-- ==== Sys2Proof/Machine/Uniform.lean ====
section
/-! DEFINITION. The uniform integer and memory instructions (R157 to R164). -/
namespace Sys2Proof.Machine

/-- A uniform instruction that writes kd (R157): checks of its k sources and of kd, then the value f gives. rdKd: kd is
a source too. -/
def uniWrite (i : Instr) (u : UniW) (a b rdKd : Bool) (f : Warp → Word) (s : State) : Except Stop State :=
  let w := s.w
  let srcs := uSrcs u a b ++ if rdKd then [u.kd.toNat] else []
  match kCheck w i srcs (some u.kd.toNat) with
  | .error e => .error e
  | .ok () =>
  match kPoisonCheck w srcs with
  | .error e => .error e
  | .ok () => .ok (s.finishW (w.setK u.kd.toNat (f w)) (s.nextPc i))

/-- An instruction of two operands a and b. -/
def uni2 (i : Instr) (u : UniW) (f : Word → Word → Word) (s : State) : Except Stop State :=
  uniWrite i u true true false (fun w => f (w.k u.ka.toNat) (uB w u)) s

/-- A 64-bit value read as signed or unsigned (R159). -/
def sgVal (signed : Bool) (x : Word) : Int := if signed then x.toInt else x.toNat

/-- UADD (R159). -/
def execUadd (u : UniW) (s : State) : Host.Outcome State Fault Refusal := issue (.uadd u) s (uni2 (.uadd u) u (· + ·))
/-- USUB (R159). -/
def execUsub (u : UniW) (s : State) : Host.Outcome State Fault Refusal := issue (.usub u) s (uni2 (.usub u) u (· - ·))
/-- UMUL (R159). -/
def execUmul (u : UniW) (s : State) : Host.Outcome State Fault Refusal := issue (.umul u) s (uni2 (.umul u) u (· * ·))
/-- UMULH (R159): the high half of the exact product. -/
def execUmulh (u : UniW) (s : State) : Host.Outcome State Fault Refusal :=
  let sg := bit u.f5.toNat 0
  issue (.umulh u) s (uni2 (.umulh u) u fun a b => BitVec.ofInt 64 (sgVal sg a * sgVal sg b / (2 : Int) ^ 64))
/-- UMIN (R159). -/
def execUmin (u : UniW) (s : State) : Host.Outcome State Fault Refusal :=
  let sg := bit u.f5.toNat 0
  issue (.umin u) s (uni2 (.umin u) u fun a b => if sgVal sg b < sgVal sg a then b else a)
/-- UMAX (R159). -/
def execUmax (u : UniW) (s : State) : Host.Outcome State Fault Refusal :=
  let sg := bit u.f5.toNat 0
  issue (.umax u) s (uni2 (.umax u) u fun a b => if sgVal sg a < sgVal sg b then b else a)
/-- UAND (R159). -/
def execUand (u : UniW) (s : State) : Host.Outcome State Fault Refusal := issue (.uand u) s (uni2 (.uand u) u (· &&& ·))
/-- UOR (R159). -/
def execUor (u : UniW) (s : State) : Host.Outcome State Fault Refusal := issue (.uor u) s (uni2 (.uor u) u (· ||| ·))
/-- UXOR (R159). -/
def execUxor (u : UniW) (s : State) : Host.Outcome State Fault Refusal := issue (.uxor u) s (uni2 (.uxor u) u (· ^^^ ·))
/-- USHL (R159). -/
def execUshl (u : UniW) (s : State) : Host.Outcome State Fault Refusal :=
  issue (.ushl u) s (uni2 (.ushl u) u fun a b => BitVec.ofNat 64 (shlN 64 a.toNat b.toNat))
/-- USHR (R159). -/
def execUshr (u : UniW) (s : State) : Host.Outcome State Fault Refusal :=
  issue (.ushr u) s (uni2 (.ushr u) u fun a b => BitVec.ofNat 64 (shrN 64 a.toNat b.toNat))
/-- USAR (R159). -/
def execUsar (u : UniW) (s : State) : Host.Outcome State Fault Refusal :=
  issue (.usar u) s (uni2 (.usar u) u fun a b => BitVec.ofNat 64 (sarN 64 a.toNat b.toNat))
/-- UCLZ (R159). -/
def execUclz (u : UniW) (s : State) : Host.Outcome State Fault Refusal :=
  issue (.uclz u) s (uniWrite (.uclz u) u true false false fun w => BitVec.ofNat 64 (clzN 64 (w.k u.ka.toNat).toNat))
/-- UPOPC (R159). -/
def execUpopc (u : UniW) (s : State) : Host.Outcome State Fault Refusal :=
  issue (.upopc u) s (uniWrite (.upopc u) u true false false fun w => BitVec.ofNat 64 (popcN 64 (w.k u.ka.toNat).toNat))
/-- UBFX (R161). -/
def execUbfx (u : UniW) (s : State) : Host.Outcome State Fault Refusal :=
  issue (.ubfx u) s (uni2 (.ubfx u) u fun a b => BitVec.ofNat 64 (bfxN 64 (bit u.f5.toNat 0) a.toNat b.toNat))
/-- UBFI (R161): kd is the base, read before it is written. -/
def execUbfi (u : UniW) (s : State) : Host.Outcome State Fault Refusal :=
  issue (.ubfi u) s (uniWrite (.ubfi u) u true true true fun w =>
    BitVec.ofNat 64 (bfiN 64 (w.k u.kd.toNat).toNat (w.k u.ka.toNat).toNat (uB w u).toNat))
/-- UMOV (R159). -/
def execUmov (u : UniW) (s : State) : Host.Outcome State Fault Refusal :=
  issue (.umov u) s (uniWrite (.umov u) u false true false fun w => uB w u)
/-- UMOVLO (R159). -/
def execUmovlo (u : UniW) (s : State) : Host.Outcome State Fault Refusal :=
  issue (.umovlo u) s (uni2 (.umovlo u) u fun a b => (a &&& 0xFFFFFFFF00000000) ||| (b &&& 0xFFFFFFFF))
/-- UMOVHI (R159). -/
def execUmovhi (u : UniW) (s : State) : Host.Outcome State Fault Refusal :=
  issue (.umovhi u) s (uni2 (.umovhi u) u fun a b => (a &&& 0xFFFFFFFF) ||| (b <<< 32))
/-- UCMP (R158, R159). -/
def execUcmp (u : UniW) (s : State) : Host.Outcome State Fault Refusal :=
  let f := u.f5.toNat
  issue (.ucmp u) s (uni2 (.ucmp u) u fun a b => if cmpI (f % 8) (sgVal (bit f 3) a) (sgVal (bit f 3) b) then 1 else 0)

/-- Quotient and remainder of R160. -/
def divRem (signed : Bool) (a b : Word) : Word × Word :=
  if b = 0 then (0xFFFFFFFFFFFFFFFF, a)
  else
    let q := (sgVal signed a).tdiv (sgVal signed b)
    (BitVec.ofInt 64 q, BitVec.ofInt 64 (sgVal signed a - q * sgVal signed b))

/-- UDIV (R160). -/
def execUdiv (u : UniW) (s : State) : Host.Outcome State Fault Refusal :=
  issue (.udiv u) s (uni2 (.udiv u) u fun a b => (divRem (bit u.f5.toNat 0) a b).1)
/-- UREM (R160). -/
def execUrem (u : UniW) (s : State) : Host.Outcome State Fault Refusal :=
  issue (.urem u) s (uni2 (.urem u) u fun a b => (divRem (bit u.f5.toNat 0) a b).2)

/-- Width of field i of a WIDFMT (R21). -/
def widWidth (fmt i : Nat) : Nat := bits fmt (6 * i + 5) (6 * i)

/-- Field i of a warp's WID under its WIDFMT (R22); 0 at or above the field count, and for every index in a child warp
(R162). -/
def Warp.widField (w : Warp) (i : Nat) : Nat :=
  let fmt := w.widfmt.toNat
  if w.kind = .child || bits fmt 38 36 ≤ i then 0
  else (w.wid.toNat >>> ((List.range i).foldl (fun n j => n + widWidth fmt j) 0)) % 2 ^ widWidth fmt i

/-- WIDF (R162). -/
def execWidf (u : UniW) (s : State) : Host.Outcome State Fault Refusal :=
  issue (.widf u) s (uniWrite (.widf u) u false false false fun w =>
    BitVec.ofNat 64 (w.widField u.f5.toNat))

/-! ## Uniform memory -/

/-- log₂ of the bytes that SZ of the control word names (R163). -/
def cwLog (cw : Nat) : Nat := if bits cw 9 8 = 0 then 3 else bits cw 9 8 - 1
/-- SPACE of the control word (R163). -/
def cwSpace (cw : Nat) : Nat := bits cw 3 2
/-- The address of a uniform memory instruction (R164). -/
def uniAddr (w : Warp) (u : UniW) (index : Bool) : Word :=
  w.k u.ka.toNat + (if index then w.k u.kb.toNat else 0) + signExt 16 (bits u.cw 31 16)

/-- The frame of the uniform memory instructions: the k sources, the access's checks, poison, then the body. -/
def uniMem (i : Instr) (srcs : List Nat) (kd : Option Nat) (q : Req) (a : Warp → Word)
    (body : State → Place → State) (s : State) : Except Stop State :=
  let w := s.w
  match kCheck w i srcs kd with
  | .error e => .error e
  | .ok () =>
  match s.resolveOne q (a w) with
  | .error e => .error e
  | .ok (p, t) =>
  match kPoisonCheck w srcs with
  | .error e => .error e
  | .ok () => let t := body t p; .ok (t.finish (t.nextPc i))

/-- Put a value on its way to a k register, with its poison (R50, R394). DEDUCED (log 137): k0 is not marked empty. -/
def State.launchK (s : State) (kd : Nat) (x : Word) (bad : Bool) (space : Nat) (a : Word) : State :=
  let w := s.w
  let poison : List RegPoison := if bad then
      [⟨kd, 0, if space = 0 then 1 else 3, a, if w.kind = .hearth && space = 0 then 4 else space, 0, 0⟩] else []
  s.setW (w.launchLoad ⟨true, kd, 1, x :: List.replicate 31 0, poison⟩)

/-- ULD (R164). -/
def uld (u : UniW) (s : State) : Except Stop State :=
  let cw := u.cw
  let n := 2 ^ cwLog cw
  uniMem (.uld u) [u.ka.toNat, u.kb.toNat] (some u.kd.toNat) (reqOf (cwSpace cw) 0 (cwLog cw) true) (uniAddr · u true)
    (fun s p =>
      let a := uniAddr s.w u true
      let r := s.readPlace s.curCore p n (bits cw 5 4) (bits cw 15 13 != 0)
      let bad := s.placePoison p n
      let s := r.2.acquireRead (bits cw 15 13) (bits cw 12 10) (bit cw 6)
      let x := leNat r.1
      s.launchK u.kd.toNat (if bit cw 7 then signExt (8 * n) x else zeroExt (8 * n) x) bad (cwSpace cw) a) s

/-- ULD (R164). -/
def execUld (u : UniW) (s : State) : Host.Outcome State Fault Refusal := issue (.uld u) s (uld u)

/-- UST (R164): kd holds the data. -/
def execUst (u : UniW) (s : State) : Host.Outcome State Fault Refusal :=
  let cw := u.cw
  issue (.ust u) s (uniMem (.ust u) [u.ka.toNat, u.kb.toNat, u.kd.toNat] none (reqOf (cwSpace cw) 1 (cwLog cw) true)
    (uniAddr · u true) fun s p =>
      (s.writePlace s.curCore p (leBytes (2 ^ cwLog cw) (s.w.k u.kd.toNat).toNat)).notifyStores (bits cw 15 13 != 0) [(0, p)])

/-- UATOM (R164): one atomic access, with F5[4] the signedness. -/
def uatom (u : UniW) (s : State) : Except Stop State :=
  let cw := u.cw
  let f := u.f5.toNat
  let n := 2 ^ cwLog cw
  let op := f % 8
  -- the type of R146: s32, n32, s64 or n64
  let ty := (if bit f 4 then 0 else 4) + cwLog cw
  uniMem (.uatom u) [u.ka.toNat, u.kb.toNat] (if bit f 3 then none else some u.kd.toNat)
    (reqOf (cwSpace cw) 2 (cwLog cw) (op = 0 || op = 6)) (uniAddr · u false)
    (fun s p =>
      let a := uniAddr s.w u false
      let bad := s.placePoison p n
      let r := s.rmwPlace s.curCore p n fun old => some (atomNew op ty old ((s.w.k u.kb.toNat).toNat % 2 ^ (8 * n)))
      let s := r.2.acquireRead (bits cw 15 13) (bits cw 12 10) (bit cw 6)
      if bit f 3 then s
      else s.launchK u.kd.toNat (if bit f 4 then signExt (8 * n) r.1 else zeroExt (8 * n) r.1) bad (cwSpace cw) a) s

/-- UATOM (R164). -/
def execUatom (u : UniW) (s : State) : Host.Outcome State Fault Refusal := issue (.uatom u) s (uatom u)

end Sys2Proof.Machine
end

..........

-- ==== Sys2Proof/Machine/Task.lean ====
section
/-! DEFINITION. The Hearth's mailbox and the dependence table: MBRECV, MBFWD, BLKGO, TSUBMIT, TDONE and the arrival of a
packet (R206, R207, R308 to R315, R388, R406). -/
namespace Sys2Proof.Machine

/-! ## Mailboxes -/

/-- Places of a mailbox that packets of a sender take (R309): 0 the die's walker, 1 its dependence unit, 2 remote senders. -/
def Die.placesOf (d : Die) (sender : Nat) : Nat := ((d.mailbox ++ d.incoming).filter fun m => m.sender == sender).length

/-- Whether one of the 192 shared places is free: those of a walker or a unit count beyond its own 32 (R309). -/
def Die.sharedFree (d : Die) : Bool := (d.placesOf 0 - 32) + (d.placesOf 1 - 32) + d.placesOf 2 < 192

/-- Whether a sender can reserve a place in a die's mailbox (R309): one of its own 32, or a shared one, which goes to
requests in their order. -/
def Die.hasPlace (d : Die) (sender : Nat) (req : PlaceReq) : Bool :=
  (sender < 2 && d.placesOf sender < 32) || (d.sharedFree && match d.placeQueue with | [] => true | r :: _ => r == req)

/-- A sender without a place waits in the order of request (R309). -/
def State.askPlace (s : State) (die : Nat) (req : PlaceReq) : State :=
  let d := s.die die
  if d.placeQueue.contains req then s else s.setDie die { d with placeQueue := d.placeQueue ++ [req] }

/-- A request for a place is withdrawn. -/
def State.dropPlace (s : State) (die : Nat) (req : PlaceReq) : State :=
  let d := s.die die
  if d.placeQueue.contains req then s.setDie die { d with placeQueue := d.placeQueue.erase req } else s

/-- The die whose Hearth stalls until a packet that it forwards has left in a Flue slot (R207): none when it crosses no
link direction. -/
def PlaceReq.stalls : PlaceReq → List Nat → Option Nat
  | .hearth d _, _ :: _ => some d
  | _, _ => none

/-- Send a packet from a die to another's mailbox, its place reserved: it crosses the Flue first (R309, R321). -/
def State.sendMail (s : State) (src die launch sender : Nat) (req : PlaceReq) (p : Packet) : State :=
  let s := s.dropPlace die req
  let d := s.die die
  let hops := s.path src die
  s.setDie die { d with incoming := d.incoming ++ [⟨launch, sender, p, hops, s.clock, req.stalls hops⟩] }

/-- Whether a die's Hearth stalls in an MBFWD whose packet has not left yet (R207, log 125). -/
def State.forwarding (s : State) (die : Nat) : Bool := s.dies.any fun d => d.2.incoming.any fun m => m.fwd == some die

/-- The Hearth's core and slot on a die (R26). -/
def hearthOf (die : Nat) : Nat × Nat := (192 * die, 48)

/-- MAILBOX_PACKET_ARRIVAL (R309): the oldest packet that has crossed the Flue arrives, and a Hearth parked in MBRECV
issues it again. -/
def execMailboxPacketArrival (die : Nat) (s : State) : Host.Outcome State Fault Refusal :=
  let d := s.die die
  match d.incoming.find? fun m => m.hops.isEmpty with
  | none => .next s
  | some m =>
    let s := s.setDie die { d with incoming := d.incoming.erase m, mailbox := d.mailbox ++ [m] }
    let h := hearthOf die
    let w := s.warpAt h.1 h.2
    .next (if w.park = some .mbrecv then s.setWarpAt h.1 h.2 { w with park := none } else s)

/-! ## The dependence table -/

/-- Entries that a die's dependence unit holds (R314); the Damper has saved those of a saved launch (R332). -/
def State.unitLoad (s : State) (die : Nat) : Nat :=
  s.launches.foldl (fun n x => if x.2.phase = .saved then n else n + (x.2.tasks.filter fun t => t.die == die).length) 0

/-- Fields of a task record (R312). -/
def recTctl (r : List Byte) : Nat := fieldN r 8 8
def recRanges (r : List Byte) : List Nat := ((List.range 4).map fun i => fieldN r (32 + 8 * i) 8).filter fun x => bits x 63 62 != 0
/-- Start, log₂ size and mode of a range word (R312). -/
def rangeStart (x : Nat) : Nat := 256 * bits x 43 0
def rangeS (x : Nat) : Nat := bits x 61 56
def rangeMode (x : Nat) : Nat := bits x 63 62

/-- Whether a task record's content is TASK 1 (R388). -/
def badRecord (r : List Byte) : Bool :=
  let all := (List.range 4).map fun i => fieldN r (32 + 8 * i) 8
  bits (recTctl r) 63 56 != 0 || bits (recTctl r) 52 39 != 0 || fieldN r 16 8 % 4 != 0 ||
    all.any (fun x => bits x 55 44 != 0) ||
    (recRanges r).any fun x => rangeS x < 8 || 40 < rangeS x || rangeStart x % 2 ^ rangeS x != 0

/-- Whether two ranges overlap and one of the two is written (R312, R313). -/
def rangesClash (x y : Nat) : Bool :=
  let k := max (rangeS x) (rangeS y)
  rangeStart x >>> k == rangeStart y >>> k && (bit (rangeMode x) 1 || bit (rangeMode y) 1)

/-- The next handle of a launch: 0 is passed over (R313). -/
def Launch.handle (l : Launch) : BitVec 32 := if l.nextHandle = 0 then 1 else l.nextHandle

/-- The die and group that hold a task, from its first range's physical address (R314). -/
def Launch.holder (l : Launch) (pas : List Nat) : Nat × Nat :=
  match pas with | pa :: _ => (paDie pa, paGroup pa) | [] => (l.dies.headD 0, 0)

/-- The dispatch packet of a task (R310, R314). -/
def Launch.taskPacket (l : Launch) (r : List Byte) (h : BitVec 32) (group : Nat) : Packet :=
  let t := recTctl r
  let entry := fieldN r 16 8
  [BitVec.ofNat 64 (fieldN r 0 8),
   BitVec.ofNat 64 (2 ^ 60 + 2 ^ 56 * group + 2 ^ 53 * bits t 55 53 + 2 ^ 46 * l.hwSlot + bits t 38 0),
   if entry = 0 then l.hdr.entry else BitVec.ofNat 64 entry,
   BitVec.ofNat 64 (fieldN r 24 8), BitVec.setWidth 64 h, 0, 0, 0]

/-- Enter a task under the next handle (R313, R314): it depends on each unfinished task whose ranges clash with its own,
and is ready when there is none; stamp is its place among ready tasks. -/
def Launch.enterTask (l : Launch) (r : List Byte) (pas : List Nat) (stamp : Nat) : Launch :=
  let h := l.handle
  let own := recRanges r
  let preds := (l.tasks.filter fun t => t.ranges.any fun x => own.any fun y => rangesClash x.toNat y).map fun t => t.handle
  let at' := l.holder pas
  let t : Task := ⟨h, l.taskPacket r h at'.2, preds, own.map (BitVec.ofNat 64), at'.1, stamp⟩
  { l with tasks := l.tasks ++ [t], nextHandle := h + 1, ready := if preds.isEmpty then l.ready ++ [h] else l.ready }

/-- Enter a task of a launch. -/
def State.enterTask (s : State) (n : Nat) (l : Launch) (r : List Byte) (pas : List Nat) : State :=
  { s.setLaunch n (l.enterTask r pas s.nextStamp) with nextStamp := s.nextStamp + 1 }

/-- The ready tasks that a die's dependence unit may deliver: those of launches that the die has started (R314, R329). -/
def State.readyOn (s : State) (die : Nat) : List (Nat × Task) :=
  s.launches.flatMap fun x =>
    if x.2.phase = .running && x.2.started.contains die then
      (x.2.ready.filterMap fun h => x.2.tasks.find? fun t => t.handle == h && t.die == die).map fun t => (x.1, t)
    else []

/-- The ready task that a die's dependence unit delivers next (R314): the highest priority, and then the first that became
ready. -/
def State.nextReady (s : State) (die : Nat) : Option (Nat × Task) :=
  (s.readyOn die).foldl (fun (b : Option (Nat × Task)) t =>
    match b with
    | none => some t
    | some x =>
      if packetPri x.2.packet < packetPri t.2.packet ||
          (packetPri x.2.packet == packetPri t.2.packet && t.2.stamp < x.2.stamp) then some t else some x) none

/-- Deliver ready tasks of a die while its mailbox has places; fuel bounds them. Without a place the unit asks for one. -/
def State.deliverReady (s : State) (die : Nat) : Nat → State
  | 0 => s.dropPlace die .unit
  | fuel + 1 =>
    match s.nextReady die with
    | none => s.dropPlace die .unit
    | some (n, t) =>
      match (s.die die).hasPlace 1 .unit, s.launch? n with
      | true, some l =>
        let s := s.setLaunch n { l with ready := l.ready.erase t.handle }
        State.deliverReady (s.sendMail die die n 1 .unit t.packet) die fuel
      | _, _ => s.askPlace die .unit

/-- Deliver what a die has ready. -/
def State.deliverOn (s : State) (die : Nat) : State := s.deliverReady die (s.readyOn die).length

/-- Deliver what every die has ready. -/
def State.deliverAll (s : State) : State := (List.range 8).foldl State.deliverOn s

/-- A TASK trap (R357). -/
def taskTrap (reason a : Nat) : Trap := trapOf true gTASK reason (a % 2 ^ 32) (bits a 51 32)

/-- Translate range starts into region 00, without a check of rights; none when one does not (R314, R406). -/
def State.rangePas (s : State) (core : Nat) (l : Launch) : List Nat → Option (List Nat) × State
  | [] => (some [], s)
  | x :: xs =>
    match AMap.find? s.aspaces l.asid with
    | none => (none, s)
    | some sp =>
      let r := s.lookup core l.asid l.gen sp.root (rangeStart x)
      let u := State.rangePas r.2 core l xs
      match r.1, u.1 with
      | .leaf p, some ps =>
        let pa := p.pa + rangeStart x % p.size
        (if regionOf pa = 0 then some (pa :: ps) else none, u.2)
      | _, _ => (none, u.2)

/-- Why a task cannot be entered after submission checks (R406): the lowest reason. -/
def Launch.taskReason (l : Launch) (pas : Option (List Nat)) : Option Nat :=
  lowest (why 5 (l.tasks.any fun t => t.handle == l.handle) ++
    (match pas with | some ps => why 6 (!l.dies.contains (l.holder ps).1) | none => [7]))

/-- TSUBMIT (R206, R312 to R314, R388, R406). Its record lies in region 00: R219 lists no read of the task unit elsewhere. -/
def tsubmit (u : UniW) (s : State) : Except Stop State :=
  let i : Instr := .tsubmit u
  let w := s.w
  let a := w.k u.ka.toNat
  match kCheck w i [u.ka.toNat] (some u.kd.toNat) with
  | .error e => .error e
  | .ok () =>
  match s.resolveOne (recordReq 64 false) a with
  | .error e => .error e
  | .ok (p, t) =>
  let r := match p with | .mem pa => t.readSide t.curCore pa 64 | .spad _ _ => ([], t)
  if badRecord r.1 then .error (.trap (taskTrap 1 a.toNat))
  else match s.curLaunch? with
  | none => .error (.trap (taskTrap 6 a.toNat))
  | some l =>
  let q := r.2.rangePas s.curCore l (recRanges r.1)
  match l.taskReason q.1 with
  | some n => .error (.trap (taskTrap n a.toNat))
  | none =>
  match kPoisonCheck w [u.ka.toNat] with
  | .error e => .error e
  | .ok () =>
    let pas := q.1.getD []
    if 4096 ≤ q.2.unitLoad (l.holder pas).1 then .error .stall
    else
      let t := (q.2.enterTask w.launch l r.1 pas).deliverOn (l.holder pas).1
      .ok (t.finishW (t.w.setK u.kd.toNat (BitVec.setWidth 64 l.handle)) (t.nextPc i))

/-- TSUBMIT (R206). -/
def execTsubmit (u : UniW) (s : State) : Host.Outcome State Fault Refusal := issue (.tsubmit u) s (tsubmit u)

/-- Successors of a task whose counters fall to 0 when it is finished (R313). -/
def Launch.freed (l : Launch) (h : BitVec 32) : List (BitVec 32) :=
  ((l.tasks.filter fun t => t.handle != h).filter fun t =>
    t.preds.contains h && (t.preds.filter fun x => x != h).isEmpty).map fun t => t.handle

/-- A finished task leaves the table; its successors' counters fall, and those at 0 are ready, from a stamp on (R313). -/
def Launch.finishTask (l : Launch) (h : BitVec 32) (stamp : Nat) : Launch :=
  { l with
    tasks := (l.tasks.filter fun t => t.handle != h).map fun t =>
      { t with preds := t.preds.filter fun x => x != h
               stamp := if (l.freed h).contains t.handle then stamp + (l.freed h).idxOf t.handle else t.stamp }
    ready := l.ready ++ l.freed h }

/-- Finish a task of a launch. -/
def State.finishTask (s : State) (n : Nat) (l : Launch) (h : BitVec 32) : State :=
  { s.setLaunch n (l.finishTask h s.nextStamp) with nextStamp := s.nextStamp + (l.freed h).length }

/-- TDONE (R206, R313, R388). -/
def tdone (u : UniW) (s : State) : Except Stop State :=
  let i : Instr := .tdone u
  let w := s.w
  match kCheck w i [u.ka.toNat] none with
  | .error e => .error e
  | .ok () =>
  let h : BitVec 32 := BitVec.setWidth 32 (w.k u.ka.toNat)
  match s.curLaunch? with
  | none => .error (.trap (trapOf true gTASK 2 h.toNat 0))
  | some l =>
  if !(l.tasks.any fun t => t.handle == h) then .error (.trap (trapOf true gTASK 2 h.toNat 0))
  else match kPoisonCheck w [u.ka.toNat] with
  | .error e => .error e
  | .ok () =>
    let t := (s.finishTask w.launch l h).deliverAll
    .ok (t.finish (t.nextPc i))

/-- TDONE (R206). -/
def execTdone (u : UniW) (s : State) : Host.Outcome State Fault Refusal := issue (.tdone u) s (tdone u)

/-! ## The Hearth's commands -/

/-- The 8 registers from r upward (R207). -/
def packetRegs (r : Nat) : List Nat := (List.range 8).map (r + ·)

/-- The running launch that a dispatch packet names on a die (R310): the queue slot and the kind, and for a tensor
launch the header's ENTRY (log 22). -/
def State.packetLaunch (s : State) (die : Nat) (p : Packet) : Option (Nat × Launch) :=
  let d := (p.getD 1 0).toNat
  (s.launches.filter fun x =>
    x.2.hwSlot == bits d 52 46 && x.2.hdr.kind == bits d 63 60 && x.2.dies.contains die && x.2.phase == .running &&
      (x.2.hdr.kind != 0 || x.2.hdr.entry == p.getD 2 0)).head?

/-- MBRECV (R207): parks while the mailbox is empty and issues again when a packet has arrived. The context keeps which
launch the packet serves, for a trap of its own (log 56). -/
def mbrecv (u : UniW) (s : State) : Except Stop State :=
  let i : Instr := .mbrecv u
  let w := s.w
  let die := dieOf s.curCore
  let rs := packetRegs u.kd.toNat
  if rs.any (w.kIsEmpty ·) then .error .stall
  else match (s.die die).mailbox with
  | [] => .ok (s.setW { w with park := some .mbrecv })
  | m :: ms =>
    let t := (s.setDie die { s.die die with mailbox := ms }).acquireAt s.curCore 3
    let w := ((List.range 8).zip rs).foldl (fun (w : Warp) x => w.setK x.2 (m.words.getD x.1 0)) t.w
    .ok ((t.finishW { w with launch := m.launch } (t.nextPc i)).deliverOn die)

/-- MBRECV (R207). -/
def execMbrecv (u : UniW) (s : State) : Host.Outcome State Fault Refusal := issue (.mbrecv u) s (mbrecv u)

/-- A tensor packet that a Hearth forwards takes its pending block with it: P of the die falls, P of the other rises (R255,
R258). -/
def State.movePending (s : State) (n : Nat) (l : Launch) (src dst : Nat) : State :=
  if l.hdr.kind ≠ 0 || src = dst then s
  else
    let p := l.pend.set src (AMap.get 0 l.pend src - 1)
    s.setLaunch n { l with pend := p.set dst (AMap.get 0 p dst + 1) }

..........

*YOUR ASSIGNMENT:* Print, from the entries above, the line with "-- ==== Sys2Proof/Machine/Uniform.lean", the line with "match kCheck w i srcs (some" and all lines between them, exactly and with nothing else.

*EXPECTED ANSWER:*
-- ==== Sys2Proof/Machine/Uniform.lean ====
section
/-! DEFINITION. The uniform integer and memory instructions (R157 to R164). -/
namespace Sys2Proof.Machine

/-- A uniform instruction that writes kd (R157): checks of its k sources and of kd, then the value f gives. rdKd: kd is
a source too. -/
def uniWrite (i : Instr) (u : UniW) (a b rdKd : Bool) (f : Warp → Word) (s : State) : Except Stop State :=
  let w := s.w
  let srcs := uSrcs u a b ++ if rdKd then [u.kd.toNat] else []
  match kCheck w i srcs (some u.kd.toNat) with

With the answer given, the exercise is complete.